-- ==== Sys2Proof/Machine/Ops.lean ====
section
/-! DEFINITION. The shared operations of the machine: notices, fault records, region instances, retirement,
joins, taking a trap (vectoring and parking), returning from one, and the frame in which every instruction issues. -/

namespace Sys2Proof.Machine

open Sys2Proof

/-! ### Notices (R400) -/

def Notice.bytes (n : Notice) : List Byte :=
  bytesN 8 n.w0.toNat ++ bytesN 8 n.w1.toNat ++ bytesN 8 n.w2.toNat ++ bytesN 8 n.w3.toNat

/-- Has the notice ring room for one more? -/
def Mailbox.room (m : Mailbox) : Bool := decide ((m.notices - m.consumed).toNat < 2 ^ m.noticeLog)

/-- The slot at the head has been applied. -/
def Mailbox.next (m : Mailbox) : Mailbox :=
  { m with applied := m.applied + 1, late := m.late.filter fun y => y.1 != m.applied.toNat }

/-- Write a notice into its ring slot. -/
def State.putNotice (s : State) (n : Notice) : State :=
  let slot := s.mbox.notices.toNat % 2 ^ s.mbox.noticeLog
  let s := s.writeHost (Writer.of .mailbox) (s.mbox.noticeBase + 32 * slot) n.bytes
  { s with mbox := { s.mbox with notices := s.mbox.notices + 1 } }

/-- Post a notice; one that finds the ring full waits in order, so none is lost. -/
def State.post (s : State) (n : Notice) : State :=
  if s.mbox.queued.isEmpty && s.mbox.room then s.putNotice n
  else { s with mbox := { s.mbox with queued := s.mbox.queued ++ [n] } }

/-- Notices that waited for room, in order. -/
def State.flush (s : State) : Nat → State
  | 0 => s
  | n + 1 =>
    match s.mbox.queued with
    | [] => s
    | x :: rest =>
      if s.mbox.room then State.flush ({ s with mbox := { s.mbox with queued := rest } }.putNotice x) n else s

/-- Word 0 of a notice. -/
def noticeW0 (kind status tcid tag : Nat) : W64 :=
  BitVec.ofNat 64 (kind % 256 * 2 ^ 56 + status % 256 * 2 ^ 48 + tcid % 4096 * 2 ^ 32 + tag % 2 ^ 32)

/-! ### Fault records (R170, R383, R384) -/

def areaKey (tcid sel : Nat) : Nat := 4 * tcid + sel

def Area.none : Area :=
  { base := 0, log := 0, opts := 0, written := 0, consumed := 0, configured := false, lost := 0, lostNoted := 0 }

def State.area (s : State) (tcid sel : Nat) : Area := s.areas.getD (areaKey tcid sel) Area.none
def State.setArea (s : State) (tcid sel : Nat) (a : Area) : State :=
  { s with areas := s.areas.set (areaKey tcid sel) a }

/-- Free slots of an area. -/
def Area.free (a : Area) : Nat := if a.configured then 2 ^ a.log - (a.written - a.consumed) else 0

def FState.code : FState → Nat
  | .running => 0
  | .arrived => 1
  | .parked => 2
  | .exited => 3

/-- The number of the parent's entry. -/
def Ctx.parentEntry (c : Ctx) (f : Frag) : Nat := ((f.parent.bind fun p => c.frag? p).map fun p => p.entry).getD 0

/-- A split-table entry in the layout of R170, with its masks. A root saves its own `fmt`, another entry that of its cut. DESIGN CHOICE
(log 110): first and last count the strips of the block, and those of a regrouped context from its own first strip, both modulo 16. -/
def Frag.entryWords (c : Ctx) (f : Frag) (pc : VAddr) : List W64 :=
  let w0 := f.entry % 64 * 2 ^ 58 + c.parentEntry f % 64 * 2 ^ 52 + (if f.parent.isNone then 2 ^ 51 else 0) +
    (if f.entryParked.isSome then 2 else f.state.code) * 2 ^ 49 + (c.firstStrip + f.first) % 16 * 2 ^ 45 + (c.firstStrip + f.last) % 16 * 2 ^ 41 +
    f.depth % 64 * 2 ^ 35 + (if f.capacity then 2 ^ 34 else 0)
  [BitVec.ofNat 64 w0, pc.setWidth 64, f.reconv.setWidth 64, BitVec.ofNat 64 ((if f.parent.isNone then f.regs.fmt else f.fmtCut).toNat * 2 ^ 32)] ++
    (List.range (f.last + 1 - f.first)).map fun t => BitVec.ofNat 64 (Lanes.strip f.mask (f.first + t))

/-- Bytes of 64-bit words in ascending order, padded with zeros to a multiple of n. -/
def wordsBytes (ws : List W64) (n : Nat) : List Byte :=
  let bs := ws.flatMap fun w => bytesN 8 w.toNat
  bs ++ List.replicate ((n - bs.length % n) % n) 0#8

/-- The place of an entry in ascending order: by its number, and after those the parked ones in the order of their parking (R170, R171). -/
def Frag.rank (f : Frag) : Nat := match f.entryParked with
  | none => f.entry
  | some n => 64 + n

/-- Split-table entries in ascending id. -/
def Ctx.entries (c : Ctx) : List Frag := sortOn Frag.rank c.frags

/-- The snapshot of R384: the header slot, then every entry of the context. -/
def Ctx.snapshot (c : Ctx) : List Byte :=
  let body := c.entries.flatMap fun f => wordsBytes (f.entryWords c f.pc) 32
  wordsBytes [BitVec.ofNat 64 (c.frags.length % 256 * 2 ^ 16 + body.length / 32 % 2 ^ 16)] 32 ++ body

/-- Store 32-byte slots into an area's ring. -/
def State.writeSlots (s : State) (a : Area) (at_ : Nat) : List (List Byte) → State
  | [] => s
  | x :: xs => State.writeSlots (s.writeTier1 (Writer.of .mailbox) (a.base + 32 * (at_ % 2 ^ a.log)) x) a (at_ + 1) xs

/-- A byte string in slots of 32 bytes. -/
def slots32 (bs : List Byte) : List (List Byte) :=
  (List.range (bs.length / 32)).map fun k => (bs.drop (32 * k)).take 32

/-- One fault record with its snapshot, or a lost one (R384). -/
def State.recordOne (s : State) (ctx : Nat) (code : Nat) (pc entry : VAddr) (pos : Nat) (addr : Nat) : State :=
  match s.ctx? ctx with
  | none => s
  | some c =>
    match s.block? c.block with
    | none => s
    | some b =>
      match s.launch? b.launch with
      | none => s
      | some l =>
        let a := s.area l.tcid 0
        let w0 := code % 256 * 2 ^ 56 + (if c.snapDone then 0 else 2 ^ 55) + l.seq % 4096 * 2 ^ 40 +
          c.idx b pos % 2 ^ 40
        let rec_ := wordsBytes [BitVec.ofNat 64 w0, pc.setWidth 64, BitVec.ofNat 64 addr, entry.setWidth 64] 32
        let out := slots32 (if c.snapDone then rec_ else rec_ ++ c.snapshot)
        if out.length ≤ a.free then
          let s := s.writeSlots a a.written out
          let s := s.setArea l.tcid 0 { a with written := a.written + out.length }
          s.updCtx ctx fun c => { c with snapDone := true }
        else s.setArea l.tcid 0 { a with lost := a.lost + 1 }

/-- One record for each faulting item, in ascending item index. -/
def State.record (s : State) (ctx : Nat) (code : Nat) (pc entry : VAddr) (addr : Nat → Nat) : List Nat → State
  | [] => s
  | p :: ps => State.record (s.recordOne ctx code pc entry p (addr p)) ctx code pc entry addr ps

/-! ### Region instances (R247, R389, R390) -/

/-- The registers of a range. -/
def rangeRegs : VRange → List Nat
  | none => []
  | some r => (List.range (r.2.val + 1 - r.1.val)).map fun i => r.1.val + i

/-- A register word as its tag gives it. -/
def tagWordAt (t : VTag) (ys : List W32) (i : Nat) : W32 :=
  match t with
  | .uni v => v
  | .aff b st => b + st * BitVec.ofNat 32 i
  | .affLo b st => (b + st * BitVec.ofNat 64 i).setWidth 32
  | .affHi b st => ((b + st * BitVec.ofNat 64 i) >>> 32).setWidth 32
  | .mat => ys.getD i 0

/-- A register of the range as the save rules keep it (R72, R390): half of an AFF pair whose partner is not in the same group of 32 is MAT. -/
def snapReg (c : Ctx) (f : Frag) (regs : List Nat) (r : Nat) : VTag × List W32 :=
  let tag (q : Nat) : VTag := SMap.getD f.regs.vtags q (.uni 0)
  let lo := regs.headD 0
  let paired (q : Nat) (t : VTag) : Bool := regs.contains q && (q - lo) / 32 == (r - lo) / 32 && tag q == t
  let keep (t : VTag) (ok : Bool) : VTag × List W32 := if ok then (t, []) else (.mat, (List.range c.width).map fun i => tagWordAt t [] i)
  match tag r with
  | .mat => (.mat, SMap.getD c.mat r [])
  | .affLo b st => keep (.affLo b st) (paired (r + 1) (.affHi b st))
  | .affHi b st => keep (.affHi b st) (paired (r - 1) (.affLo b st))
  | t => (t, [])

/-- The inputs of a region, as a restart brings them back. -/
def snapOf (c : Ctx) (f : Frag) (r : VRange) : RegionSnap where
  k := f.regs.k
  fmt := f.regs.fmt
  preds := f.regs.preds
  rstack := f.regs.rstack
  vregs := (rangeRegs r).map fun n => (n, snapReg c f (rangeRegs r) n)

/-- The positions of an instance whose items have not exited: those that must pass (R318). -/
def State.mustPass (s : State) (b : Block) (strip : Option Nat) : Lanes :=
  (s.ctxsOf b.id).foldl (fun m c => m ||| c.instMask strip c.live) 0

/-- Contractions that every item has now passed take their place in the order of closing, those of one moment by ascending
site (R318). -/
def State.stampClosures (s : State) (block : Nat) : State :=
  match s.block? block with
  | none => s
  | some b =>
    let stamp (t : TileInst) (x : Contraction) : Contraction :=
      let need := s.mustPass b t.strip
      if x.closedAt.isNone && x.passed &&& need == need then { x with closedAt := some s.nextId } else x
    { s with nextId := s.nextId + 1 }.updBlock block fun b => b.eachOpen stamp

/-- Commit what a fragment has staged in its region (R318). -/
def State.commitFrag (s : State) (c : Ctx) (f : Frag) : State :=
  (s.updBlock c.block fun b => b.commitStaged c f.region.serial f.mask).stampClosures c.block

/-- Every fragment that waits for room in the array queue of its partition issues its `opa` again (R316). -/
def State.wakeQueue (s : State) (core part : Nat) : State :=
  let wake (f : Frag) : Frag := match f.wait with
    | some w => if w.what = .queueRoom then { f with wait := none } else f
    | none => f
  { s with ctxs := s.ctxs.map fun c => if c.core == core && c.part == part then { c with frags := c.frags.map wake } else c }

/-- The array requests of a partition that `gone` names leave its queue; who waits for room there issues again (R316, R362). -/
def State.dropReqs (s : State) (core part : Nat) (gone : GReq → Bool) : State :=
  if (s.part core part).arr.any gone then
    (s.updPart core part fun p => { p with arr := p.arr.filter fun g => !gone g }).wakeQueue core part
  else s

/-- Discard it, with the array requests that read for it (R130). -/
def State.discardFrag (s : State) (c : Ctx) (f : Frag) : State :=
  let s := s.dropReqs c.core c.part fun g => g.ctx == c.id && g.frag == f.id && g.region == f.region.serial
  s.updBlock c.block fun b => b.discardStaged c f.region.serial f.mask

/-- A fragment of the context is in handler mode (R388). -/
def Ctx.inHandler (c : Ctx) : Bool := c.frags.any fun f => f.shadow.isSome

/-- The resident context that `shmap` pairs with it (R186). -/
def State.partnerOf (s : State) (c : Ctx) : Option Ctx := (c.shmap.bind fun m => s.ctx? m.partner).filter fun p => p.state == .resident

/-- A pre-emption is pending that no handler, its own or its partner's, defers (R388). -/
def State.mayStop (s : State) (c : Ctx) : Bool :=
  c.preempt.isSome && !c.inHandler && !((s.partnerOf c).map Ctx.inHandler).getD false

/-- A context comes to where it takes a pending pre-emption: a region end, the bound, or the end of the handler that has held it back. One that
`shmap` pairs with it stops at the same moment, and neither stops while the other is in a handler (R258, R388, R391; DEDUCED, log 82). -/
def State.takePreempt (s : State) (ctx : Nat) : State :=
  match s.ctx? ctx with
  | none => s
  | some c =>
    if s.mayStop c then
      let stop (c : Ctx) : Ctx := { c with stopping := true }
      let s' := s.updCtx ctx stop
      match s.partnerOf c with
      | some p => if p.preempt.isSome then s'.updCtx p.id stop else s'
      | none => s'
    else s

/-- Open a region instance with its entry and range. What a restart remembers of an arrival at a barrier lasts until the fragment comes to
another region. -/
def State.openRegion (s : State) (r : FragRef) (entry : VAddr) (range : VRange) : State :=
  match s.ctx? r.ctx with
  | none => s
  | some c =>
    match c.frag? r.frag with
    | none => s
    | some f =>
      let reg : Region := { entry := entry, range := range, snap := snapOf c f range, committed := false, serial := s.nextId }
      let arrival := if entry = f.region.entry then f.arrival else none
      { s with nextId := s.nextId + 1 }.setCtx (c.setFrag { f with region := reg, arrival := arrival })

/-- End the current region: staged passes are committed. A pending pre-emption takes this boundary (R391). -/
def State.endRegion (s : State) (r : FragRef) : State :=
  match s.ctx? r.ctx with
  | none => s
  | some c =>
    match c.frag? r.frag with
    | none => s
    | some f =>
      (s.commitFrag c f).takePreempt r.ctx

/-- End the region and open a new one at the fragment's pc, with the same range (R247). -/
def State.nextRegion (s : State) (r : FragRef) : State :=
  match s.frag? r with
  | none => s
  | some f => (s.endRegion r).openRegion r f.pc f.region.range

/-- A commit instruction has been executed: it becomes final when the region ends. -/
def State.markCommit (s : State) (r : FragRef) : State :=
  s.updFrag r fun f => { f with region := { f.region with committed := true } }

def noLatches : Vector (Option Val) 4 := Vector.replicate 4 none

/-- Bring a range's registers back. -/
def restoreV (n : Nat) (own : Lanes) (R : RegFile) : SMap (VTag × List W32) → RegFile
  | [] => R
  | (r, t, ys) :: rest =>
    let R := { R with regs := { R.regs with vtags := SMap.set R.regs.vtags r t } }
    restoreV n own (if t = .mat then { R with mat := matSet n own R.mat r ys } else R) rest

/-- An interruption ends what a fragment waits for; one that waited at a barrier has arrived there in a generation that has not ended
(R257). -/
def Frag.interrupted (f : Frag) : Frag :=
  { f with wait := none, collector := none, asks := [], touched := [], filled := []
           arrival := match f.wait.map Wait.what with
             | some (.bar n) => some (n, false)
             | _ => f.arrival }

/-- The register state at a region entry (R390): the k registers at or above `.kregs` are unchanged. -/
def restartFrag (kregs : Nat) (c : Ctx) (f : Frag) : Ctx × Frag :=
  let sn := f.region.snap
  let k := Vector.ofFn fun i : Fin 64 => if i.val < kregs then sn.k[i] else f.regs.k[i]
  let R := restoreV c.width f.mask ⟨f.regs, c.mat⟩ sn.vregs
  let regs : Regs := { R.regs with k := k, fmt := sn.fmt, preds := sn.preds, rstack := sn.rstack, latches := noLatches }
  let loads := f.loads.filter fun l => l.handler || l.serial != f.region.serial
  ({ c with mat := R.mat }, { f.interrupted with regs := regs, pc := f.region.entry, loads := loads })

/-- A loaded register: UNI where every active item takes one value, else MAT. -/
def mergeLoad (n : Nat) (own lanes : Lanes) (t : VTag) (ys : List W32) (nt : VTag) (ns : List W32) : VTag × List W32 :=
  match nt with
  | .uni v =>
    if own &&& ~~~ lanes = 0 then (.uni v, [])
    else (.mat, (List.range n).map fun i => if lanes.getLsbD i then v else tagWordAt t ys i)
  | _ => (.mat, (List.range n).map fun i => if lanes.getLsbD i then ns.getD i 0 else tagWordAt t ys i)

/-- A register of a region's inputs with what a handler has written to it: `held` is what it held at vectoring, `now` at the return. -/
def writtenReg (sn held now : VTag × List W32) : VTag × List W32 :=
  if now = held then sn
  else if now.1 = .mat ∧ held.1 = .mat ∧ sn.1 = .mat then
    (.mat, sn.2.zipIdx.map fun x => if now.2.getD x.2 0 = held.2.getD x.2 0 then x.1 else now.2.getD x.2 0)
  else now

◇ ◇ ◇ ◇ ◇ ◇ ◇

Reply with one number only, the count of lines above that hold the string "openRegion".

Task output → 2